*Exercise prompt*
Reply only with how many lines of the listing below hold the word "Obligations".

*Data extracts*
theorem Ran.firstCause_eq (h : Ran i s t) : firstCause s (encode i) = none := by
  cases h with
  | out _ hi _ => exact hi.firstCause_eq
  | zero _ hi _ =>
    rw [firstCause_encode]
    rcases hi with ⟨rfl, -⟩ | ⟨rfl, -⟩ <;> simp [Instr.opcode]
  | render c d hi hinit _ =>
    rw [firstCause_encode]
    rcases hi with rfl | ⟨rfl, hc, -⟩
    · simp [Instr.opcode, hinit]
    · rcases (isModifier_iff c).mp hc with rfl | rfl <;> simp [Instr.opcode, encode_putc_field, hinit]
  | advance c hi _ hinit hd _ =>
    subst hi
    simp [firstCause_encode, Instr.opcode, hinit, hd]

theorem StoppedWord.firstCause_eq (h : StoppedWord s w r) : firstCause s w = some r := by
  cases h with
  | opcode _ hop => simp only [firstCause, extractLsb'_opcode_toNat, ge_iff_le, if_pos hop]
  | reserved _ hop hz =>
    simp only [firstCause, extractLsb'_opcode_toNat, if_neg (Nat.not_le.mpr hop),
      if_pos ((reservedBitSet_iff hop).mpr hz)]
  | command i _ h => exact h.firstCause_eq

/-- Settles O14: a stopped word is stopped for its first cause, and one that runs has none. -/
theorem firstCauseWins : Obligations.FirstCauseWins := by
  intro s w rest hmark hp
  rcases step_presented_cases hmark hp with ⟨r, hr, hs⟩ | ⟨i, t, rfl, hran, hs⟩
  · exact ⟨_, hs, hr.firstCause_eq.symm⟩
  · have hcause : firstCause s (encode i) = none := (hran.setPort s.port).firstCause_eq
    exact ⟨t, hs, hran.mark_eq.trans (hmark.trans hcause.symm)⟩

/-! ## Which codes can occur, and what they record (R109, R110) -/

theorem refOpcode_mem_possibleCodes {op : Nat} (hop : 10 ≤ op) : 1 ∈ possibleCodes op := by
  obtain ⟨k, rfl⟩ := Nat.exists_eq_add_of_le' hop
  exact List.mem_singleton.mpr rfl

theorem refRsvdBits_mem_possibleCodes : ∀ op < 10, 2 ∈ possibleCodes op := by decide

theorem Stopped.number_mem (h : Stopped i s r) : r.number ∈ possibleCodes i.opcode := by
  cases h <;> simp [Stop.number, possibleCodes, Instr.opcode]

theorem StoppedWord.number_mem (h : StoppedWord s w r) : r.number ∈ possibleCodes (w.toNat / 4096) := by
  cases h with
  | opcode _ hop => exact refOpcode_mem_possibleCodes hop
  | reserved _ hop _ => exact refRsvdBits_mem_possibleCodes _ hop
  | command i _ h => exact encode_opcode i ▸ h.number_mem

theorem StoppedWord.word_eq (h : StoppedWord s w r) : r.word = w := by
  cases h with
  | opcode | reserved => rfl
  | command i _ h => cases h <;> rfl

theorem StoppedWord.digitPos_eq {w' : Word} {d : BitVec 3} (h : StoppedWord s w (.fltDigitOvf w' d)) :
    d = s.digitPos := by
  cases h with
  | command i _ h => cases h; rfl

/-- Settles O15: a run leaves `MARK` alone, so the mark is that of a `StoppedWord`. -/
theorem onlyTheListedCodes : Obligations.OnlyTheListedCodes := by
  intro s t w rest r hmark hp h hr
  rcases step_presented_cases hmark hp with ⟨r', hstop, hs⟩ | ⟨i, t', -, hran, hs⟩
  · cases h.symm.trans hs
    cases hr
    exact ⟨hstop.number_mem, hstop.word_eq, fun d hd => (hd ▸ hstop).digitPos_eq⟩
  · cases h.symm.trans hs
    cases hr.symm.trans (hran.mark_eq.trans hmark)

/-! ## Precise stops (R112) -/

/-- Settles O16: of the two cases of `step_presented_cases` only the stop leaves a mark. -/
theorem everyStopIsPrecise : Obligations.EveryStopIsPrecise := by
  intro s t w rest hmark hp h hset
  rcases step_presented_cases hmark hp with ⟨r, -, hs⟩ | ⟨i, t', -, hran, hs⟩
  · cases h.symm.trans hs
    rfl
  · cases h.symm.trans hs
    exact absurd (hran.mark_eq.trans hmark) hset

/-! ## The end of a run (R108, R113) -/

theorem step_marked (hmark : s.mark = some r) (hp : s.port = .command w :: rest) : step s = .fault .runEnded := by
  simp only [step_command hp, runWord, hmark]

/-- Settles O17: by `step_cases`, where both ways of taking a word ask `MARK = None`. -/
theorem markIsSticky : Obligations.MarkIsSticky := by
  refine ⟨fun _ _ _ _ hmark hp => step_marked hmark hp, fun s t hset h => ?_,
    fun _ _ hp => ⟨_, step_reset hp, rfl⟩⟩
  rcases step_cases h with ⟨-, ht⟩ | ⟨_, _, _, -, hmark, -, -⟩ | ⟨_, _, _, -, hmark, -, -⟩ | ⟨_, hp, -⟩
  · exact .inl ht
  · exact absurd hmark hset
  · exact absurd hmark hset
  · exact .inr ⟨_, hp⟩

/-- A word presented while the run goes on has a step. -/
theorem step_presented_total (hmark : s.mark = none) (hp : s.port = .command w :: rest) : ∃ t, step s = .next t := by
  rcases step_presented_cases hmark hp with ⟨_, -, hs⟩ | ⟨_, t, -, -, hs⟩
  · exact ⟨_, hs⟩
  · exact ⟨t, hs⟩

/-- Settles O18: `exec_total` for the commands; a step is settled by the head of the port, and a command there by
`MARK`. -/
theorem noCommandIsLeftWithoutAnOutcome : Obligations.NoCommandIsLeftWithoutAnOutcome := by
  refine ⟨exec_total, fun s => ?_⟩
  match hp : s.port, hmark : s.mark with
  | [], _ => exact .inl ⟨s, by rw [step, takeInput, hp]⟩
  | .reset :: _, _ => exact .inl ⟨_, step_reset hp⟩
  | .command _ :: _, none => exact .inl (step_presented_total hmark hp)
  | .command w :: rest, some _ => exact .inr ⟨step_marked hmark hp, nofun, w, rest, rfl⟩

end Machine

end Sys2Proof
end

section
/-! O12 and O56. The waiting (R124) and the end of a run (R130, R132): each word that the host presents takes one step
of the run, until one is stopped or none is left. -/

namespace Sys2Proof.Machine

variable {s t : State} {w : Word} {rest : List HostInput} {k : Nat}

/-- Settles O12: the first case of `takeInput`. -/
theorem anEmptyPortWaits : Obligations.AnEmptyPortWaits := by
  intro s hp
  rw [step, takeInput, hp]

/-! ## One word of a run -/

theorem State.noFurtherCommand_iff : s.noFurtherCommand = true ↔ ∀ w rest, s.port ≠ .command w :: rest := by
  unfold State.noFurtherCommand
  split <;> simp [*]

theorem State.noFurtherCommand_of_command (hp : s.port = .command w :: rest) : s.noFurtherCommand = false :=
  Bool.eq_false_iff.mpr fun h => State.noFurtherCommand_iff.mp h w rest hp

/-- The step of a presented word takes it from the port; either the run goes on, with one output more, or the word is
stopped and gives none (R27, R112). -/
theorem step_presented_outcome (hmark : s.mark = none) (hp : s.port = .command w :: rest) :
    ∃ t, step s = .next t ∧ t.port = rest ∧
      ((t.mark = none ∧ ∃ o, t.outputs = s.outputs ++ [o]) ∨ (t.EndsUnsuccessfully ∧ t.outputs = s.outputs)) := by
  rcases step_presented_cases hmark hp with ⟨_, -, hs⟩ | ⟨_, t, -, hran, hs⟩
  · exact ⟨_, hs, rfl, .inr ⟨nofun, rfl⟩⟩
  · have hgo : t.mark = none := hran.mark_eq.trans hmark
    obtain ⟨o, hout, -⟩ := eachCommandsKindOfOutput _ { s with port := rest } _ hmark hran.exec_eq hgo
    exact ⟨t, hs, hran.port_eq, .inl ⟨hgo, o, hout⟩⟩

/-! ## The whole run -/

/-- After `j` steps the run has not ended: `MARK = None`, and a command is left. -/
def GoesOnAfter (s : State) (j : Nat) : Prop :=
  ∃ u, Host.Core.run core j s = .next u ∧ u.mark = none ∧ u.noFurtherCommand = false

theorem goesOnAfter_lt_succ (hmark : s.mark = none) (hp : s.port = .command w :: rest) (hs : step s = .next t)
    (ht : ∀ j < k, GoesOnAfter t j) : ∀ j < k + 1, GoesOnAfter s j
  | 0, _ => ⟨s, rfl, hmark, State.noFurtherCommand_of_command hp⟩
  | j + 1, hj => by
    rw [GoesOnAfter, run_succ j hs]
    exact ht j (Nat.lt_of_succ_lt_succ hj)

/-- Settles O56: by induction on the words that the host presents. A word that is stopped ends the run at once; after
one that runs, the run goes on to the end of the shorter one, one step and one output later. -/
theorem everyRunEndsInOneOfTwoWays : Obligations.EveryRunEndsInOneOfTwoWays := by
  intro s ws rest hmark hp hrest
  induction ws generalizing s with
  | nil =>
    have hend : s.noFurtherCommand = true := State.noFurtherCommand_iff.mpr (hp ▸ hrest)
    exact ⟨0, s, [], Nat.le_refl 0, rfl, (List.append_nil _).symm, hp, .inl ⟨⟨hend, hmark⟩, rfl, rfl⟩, nofun⟩
  | cons w ws ih =>
    obtain ⟨t, hs, hport, ⟨hgo, o, hout⟩ | ⟨hstop, hout⟩⟩ := step_presented_outcome hmark hp
    · obtain ⟨k, u, outs, hk, hrun, houts, huport, hend, hbefore⟩ := ih t hgo hport
      refine ⟨k + 1, u, o :: outs, Nat.succ_le_succ hk, (run_succ k hs).trans hrun, ?_, huport, ?_,
        goesOnAfter_lt_succ hmark hp hs hbefore⟩
      · rw [houts, hout, List.append_assoc, List.singleton_append]
      · simpa only [List.length_cons, Nat.add_right_cancel_iff] using hend
    · exact ⟨1, t, [], Nat.succ_le_succ (Nat.zero_le _), run_succ 0 hs, by rw [hout, List.append_nil], hport,
        .inr ⟨hstop, rfl⟩, goesOnAfter_lt_succ hmark hp hs nofun⟩

end Sys2Proof.Machine
end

*Answer*
7